### EXERCISE BRIEF
Reproduce exactly, and only, the lines below from the one containing "q x).up = m.up := rfl" through the one containing "b).glb = m.glb := rfl".

### DATA PROVIDED
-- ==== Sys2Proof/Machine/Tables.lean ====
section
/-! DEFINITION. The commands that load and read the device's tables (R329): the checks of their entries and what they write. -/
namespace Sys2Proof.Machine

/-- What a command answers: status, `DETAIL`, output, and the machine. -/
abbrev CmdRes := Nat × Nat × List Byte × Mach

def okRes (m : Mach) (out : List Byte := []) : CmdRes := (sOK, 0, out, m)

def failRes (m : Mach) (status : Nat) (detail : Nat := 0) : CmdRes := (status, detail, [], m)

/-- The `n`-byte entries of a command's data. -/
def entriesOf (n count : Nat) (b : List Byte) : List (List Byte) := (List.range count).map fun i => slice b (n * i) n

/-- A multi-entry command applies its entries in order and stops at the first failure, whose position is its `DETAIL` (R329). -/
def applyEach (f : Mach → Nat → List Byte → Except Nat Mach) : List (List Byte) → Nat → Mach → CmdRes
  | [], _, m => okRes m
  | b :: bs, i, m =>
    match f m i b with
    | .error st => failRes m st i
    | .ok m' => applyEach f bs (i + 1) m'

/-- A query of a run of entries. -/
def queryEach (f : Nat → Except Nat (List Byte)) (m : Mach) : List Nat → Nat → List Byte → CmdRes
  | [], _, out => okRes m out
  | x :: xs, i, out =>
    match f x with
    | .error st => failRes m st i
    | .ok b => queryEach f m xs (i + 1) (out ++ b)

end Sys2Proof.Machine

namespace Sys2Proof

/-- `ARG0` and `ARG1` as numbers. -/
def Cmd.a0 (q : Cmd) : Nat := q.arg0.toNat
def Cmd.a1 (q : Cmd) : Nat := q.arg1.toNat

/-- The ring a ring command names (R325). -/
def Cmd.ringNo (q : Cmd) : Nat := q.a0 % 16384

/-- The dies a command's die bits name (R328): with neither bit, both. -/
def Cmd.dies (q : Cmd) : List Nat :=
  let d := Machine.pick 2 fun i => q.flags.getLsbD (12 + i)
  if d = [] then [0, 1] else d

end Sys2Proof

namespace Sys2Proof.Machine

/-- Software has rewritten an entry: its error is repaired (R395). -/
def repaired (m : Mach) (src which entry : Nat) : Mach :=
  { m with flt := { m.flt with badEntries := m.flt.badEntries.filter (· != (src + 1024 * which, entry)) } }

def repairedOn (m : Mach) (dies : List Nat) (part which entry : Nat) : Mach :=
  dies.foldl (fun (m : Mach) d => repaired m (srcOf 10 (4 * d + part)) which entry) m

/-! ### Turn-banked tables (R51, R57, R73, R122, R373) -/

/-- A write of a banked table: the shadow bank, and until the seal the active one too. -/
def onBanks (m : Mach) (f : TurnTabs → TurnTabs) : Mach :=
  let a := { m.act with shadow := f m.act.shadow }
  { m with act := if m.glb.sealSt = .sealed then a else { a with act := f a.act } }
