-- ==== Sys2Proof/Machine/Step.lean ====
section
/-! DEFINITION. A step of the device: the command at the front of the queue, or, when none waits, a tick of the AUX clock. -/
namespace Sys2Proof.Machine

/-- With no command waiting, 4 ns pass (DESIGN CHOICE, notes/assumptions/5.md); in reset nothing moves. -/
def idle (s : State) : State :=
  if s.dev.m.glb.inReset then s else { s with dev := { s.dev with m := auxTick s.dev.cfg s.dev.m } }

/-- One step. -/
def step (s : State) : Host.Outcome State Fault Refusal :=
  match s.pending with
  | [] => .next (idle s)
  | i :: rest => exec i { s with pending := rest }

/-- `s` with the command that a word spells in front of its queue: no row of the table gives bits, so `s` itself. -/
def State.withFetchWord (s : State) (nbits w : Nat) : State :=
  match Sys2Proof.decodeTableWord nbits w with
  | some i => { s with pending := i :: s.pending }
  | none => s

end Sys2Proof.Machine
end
==
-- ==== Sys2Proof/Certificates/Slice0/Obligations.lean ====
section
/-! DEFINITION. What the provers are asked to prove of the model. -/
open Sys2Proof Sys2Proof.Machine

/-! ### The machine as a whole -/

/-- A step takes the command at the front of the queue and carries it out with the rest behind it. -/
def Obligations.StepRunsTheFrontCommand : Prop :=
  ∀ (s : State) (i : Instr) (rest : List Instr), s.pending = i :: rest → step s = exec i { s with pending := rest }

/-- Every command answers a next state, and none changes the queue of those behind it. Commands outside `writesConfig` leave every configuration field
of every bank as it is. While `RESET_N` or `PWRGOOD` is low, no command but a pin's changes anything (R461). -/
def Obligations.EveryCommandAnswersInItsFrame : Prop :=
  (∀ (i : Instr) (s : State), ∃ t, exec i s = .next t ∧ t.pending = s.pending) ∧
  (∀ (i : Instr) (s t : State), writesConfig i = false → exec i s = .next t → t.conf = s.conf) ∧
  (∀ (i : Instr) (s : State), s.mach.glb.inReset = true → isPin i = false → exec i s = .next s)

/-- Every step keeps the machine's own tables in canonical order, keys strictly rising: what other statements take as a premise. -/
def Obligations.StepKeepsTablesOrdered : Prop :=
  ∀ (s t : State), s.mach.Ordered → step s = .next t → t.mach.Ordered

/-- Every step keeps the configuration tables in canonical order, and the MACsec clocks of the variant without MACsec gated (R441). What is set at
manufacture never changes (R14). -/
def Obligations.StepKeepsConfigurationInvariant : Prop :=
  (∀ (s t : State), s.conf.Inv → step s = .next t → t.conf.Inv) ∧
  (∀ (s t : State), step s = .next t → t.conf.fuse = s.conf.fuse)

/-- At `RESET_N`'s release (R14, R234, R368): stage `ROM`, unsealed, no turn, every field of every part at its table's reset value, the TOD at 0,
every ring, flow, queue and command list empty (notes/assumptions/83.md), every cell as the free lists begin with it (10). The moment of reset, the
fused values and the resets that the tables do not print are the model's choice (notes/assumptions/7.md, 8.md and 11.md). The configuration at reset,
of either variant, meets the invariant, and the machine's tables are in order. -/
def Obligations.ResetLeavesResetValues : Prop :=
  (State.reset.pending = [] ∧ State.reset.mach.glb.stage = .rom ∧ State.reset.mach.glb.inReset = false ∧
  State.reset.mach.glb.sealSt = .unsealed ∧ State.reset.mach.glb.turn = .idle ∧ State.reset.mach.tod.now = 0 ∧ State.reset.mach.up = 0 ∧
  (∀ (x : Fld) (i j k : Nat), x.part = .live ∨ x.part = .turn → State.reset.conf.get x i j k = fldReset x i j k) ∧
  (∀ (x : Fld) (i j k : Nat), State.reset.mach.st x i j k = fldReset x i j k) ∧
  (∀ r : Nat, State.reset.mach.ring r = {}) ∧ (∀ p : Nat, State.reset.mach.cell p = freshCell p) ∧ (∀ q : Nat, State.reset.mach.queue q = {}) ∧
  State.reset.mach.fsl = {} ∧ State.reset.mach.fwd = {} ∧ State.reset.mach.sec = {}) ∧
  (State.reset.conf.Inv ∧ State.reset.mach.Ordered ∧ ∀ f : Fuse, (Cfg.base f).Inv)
==
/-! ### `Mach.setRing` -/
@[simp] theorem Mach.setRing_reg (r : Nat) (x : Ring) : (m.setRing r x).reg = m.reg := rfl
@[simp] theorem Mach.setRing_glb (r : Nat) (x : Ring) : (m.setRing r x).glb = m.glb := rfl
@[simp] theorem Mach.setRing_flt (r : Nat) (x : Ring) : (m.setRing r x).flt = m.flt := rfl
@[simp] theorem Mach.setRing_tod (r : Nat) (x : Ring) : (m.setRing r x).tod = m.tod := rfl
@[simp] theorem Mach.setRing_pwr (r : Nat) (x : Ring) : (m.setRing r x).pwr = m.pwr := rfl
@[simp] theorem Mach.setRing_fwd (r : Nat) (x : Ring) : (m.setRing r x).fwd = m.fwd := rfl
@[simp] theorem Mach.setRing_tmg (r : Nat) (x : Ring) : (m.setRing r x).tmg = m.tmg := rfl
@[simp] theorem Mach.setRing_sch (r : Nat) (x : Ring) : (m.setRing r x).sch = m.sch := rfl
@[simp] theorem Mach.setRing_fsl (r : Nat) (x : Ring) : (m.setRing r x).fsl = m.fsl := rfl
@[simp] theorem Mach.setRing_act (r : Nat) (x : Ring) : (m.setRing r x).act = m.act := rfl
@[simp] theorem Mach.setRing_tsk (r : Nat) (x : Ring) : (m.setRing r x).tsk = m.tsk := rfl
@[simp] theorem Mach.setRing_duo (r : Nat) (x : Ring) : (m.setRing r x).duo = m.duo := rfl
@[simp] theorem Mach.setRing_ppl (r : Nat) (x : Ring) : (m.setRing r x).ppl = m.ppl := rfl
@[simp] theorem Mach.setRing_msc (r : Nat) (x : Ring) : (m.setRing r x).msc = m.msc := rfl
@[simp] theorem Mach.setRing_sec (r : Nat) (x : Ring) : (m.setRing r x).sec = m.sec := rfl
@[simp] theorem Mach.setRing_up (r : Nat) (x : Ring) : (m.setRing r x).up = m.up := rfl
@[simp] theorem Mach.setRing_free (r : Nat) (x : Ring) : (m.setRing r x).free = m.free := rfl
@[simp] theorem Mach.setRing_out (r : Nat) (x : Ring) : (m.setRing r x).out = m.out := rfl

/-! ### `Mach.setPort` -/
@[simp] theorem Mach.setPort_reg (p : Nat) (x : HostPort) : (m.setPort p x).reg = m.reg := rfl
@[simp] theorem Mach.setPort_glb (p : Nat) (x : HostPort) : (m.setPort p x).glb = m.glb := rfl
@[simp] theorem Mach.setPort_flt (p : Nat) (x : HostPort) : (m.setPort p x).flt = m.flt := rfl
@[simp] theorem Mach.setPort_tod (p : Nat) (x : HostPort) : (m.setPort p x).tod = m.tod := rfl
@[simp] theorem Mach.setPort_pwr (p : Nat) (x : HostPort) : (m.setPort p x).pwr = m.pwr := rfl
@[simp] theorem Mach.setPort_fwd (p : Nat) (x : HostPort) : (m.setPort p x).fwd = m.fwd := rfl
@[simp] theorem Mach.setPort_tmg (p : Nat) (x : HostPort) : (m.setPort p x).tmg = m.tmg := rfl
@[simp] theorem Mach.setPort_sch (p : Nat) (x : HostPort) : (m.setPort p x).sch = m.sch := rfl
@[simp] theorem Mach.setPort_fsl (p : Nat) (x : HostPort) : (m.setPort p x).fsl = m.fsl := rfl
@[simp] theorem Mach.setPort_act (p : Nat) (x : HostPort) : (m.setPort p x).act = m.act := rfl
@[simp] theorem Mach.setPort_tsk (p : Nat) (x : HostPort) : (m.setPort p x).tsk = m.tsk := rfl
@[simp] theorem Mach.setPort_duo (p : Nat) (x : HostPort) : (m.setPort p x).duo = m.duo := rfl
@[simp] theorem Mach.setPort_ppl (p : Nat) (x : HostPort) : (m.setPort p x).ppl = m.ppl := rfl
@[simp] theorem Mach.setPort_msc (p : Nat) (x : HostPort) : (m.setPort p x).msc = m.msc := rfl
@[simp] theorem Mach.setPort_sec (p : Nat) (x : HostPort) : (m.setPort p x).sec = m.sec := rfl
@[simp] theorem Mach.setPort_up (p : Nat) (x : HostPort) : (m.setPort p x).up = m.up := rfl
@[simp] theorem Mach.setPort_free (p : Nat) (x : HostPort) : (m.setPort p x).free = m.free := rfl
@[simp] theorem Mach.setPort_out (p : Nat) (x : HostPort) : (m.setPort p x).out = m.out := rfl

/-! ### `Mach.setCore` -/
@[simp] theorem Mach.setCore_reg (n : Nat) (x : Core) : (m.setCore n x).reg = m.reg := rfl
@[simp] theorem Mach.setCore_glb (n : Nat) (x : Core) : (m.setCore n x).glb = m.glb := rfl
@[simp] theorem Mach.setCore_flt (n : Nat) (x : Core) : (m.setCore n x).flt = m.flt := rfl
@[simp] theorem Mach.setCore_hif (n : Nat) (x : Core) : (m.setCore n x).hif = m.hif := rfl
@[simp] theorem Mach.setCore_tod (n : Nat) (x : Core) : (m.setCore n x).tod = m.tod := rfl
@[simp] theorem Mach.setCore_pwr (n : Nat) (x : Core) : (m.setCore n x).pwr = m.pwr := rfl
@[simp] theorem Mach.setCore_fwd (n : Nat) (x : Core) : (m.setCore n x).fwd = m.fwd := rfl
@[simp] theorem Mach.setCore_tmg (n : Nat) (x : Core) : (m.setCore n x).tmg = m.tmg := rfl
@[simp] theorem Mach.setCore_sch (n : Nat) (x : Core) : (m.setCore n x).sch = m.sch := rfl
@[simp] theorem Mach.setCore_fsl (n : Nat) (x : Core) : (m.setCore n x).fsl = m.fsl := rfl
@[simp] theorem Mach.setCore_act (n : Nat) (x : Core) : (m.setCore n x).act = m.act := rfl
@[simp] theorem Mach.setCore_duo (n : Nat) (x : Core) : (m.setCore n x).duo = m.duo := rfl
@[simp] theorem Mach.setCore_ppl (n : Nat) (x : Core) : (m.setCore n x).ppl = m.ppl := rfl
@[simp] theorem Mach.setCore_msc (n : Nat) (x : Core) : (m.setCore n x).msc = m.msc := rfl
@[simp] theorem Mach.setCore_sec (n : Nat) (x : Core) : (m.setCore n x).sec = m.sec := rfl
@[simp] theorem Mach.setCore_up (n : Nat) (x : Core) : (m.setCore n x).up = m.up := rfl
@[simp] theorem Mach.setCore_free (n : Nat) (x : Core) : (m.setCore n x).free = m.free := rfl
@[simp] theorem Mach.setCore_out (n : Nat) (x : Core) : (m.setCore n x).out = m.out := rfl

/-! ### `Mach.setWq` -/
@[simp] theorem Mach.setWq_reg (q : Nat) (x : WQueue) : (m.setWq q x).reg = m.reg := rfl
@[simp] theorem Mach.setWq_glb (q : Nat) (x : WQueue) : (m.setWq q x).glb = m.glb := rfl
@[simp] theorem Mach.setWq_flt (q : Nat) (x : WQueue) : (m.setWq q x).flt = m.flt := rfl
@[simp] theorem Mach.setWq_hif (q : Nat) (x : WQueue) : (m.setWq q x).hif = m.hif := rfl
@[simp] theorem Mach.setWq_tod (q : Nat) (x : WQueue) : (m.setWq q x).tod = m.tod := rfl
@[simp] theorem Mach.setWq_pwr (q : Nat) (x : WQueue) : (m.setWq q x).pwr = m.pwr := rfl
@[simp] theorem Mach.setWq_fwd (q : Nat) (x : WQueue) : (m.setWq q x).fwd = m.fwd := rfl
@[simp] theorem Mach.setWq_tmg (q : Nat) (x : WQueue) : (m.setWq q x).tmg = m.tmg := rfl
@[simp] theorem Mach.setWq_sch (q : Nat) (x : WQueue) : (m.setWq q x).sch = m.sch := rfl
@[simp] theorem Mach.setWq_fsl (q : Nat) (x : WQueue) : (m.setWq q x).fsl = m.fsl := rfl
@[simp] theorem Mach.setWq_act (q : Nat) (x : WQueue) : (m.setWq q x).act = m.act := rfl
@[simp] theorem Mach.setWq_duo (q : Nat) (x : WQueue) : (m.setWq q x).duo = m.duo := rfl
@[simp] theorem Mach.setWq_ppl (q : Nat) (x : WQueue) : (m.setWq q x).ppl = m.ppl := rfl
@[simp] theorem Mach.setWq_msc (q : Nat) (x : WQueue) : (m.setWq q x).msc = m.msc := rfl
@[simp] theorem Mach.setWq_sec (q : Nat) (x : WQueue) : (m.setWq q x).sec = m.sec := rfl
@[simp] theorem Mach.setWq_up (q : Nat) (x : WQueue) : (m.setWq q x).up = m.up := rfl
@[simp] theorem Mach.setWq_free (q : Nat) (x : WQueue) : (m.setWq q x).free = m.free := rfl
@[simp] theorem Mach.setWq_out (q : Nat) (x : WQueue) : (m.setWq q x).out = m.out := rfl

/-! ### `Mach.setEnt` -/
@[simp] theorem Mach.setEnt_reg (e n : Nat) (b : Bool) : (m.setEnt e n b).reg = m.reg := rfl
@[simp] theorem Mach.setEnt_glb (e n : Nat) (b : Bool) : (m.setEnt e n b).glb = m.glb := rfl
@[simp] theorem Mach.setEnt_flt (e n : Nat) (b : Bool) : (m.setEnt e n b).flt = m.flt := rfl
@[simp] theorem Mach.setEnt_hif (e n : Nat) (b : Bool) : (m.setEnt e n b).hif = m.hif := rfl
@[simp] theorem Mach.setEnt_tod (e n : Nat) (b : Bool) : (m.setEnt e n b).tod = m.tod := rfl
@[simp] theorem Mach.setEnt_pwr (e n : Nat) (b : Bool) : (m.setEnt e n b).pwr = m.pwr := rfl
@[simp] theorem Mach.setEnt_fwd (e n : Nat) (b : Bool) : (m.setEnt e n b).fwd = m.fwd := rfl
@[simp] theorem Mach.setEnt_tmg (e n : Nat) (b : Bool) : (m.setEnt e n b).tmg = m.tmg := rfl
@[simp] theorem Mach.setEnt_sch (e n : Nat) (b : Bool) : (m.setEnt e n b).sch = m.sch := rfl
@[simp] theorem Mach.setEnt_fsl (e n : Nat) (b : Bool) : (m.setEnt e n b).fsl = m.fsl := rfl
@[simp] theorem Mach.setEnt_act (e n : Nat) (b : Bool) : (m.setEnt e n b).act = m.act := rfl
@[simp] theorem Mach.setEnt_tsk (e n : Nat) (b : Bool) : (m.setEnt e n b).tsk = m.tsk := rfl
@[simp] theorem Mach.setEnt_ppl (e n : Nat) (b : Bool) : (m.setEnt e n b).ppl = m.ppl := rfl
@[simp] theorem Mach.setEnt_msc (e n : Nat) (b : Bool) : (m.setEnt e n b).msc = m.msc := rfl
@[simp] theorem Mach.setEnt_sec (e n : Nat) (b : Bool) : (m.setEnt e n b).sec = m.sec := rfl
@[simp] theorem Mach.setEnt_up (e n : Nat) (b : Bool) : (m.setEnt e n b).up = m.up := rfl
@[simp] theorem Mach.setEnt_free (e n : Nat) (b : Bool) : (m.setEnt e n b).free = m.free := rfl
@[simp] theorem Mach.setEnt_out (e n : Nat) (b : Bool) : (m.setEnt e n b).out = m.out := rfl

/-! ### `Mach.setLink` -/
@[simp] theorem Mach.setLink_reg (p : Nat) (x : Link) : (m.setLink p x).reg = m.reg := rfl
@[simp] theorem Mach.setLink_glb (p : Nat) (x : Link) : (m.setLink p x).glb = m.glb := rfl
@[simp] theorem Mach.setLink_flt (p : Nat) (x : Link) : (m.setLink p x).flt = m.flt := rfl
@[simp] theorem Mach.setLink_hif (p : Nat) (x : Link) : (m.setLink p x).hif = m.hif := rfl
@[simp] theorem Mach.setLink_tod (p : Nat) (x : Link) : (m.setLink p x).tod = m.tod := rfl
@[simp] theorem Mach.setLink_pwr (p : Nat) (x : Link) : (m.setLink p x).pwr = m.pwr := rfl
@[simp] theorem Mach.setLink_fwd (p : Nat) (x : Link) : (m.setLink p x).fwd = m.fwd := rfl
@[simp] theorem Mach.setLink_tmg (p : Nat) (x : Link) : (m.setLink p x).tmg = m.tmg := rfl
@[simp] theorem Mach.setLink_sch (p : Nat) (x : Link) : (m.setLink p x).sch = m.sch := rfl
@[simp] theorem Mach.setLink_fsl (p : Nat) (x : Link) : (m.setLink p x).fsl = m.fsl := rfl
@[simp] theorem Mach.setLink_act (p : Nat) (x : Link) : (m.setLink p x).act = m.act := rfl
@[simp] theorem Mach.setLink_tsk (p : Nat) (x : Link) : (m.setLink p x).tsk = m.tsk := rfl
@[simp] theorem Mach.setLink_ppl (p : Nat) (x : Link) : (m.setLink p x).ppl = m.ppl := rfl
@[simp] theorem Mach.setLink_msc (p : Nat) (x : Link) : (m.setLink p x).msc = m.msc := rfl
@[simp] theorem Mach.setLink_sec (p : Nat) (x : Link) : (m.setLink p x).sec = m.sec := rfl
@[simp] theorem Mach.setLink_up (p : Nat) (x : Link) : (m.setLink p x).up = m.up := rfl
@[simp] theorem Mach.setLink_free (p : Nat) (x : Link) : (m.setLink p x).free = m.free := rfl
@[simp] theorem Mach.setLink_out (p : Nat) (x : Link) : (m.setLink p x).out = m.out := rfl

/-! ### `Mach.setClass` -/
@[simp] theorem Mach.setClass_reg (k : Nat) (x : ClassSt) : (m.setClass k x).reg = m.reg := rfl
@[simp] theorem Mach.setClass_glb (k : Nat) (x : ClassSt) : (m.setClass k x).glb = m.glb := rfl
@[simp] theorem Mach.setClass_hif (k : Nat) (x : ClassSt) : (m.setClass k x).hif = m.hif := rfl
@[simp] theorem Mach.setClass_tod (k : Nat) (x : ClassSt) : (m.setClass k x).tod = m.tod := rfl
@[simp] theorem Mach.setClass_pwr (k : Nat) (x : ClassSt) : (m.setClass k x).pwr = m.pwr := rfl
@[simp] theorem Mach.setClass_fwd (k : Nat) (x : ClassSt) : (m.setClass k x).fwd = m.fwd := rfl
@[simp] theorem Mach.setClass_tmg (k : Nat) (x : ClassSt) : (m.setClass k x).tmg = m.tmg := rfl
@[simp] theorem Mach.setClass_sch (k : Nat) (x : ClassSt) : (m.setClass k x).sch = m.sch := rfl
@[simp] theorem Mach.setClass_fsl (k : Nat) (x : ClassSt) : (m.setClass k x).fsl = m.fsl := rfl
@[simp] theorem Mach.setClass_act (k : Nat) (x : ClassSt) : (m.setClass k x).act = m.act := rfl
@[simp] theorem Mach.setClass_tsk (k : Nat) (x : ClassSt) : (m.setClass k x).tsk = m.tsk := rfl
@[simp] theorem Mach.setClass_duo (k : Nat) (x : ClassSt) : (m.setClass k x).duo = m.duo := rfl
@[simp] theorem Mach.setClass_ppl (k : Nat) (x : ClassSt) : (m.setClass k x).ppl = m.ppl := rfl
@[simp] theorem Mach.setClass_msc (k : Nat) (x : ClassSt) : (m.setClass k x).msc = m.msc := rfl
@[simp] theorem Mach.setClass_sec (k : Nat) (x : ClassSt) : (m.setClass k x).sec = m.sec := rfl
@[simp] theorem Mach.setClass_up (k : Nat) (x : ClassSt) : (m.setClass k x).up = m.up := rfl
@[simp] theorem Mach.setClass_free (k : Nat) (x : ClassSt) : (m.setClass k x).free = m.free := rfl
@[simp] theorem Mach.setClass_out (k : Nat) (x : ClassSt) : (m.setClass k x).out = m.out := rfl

### EXERCISE SOLUTION
@[simp] theorem Mach.setWq_up (q : Nat) (x : WQueue) : (m.setWq q x).up = m.up := rfl
@[simp] theorem Mach.setWq_free (q : Nat) (x : WQueue) : (m.setWq q x).free = m.free := rfl
@[simp] theorem Mach.setWq_out (q : Nat) (x : WQueue) : (m.setWq q x).out = m.out := rfl

/-! ### `Mach.setEnt` -/
@[simp] theorem Mach.setEnt_reg (e n : Nat) (b : Bool) : (m.setEnt e n b).reg = m.reg := rfl
@[simp] theorem Mach.setEnt_glb (e n : Nat) (b : Bool) : (m.setEnt e n b).glb = m.glb := rfl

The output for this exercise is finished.